The identified DEPs were compared in order to identify unique and shared molecular processes related to age‐ and HRT‐associated differences (Fig. 1). When postmenopausal non‐HRT women or HRT using women were compared to the premenopausal women, 93 shared proteins were identified in both comparisons indicating that the use of HRT does not affect the age‐related differences in the abundance of these proteins (Fig. 1A, Table S3, Supporting information). Moreover, 21 proteins were unique to non‐HRT vs. PRE comparison, and 58 to HRT users vs. PRE comparison. Furthermore, we identified 12 HRT‐associated proteins regardless the HRT type, 41 proteins specific to E2‐HRT, and 83 proteins specific to Tib‐HRT (Fig. 1B, Table S3, Supporting information).
Figure 1.
Characterization of female muscle proteome. (A) Venn diagram comparison of differentially expressed proteins (DEPs) in relation to the differences in age with or without hormone replacement therapy (HRT) treatments. (B) Venn diagram comparison of DEPs in relation to differences in the HRT specimen (E2‐based or tibolone‐based). (C) Comparison of quantitative proteomics data with literature findings. Twenty‐eight proteins were identified in previous proteomic studies by Théron et al. and Gueaugneau et al., while 93 of the proteins were novel. PRE = premenopausal group, non‐HRT = postmenopausal women not using HRT, E2‐HRT = postmenopausal women using 17β‐estradiol‐based HRT, Tib‐HRT = postmenopausal women using tibolone‐based.
As a part of our validation scheme, we compared our results and the findings of previous muscle proteomics studies on postmenopausal aging between 56 and 78 years of age (Gueugneau et al., 2014; Theron et al., 2014). Among the age‐associated DEPs (114 proteins at low E2 background and 151 proteins at E2‐supplemented background), 27 proteins have been previously described (Fig. 1C, Table S3, Supporting information). In addition to previously known age‐associated DEPs, we identified 145 novel proteins to be associated with pre‐ to postmenopausal hormonal aging occurring between in 30–34 and 54–62 years of age. Seventy‐nine of them were present in both aging conditions with or without HRT. This indicates that although we were able to identify several novel muscle proteins with abundance influenced by aging, 54% of them were not sensitive to the use of HRT and, thus, potentially are not affected by the circulating level of E2. However, the use of same younger control group in both comparisons may decrease variation between comparisons and, thus, increase the similarity of the findings.
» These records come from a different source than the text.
theorem execDmaChannelSet_kept {s : State} (hk : s.Kept kq kp) :
    OutKept kq kp (execDmaChannelSet s) := by
  delta execDmaChannelSet
  repeat' first | with_reducible assumption | (intro) | with_reducible apply next_kept | (extract_lets +onlyGivenNames x; clear_value (e : x = _); first | (with_reducible refine let_kept kq kp e ?_ fun _ => ?_) <;> clear e | (with_reducible refine let2_kept kq kp e ?_ fun _ => ?_) <;> clear e | clear e) | (extract_lets +onlyGivenNames x) | with_reducible apply State.serve_kept | with_reducible apply State.fail_kept | with_reducible apply State.wr_kept | with_reducible apply State.dmaEnable_kept | with_reducible apply State.ok_kept | split

theorem execDmaChannelCtrl_kept {s : State} (hk : s.Kept kq kp) :
    OutKept kq kp (execDmaChannelCtrl s) := by
  delta execDmaChannelCtrl
  repeat' first | with_reducible assumption | (intro) | with_reducible apply next_kept | (extract_lets +onlyGivenNames x; clear_value (e : x = _); first | (with_reducible refine let_kept kq kp e ?_ fun _ => ?_) <;> clear e | (with_reducible refine let2_kept kq kp e ?_ fun _ => ?_) <;> clear e | clear e) | (extract_lets +onlyGivenNames x) | with_reducible apply State.serve_kept | with_reducible apply State.fail_kept | with_reducible apply State.dmaCommand_kept | with_reducible apply State.finish_kept | split

theorem execBltQueueSet_kept {s : State} (hk : s.Kept kq kp) :
    OutKept kq kp (execBltQueueSet s) := by
  delta execBltQueueSet
  repeat' first | with_reducible assumption | (intro) | with_reducible apply next_kept | (extract_lets +onlyGivenNames x; clear_value (e : x = _); first | (with_reducible refine let_kept kq kp e ?_ fun _ => ?_) <;> clear e | (with_reducible refine let2_kept kq kp e ?_ fun _ => ?_) <;> clear e | clear e) | (extract_lets +onlyGivenNames x) | with_reducible apply State.serve_kept | with_reducible apply State.fail_kept | with_reducible apply State.wr_kept | with_reducible apply State.bltEnable_kept | with_reducible apply State.ok_kept | split

end Sys2Proof.Machine
end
Functional muscle proteomics
The lists of DEPs were subsequently functionally annotated with IPA. In total, 39 canonical pathways were found to be significantly affected (Benjamini–Hochberg adjusted P value, B‐H P < 0.05) in one or more comparisons (Table S4, Supporting information). Closer characterization of the identified pathways and their contributing proteins demonstrated grouping in three major functional clusters associated with mitochondrial functions, cytoplasmic energy metabolism, and cellular signaling linked with immune response (Fig. 2A).
Figure 2.
Functional analysis of the muscle proteome. (A) Functional distribution of differentially expressed proteins (DEPs) contributing to the canonical pathways (B) revealed substantial overlap and pinpointed the major differences in the expression to affect mitochondria (e.g., oxidative phosphorylation), cytoplasmic energy metabolism and various cellular signaling modules. (B) Canonical pathways analysis. Ten pathways with most significant Benjamini–Hochberg corrected P‐values are presented. PRE = premenopausal group, non‐HRT = postmenopausal women not using HRT, HRT = hormone replacement therapy, E2‐HRT = postmenopausal women using 17β‐estradiol‐based HRT, Tib‐HRT = postmenopausal women using tibolone‐based, B‐H = Benjamini–Hochberg correction.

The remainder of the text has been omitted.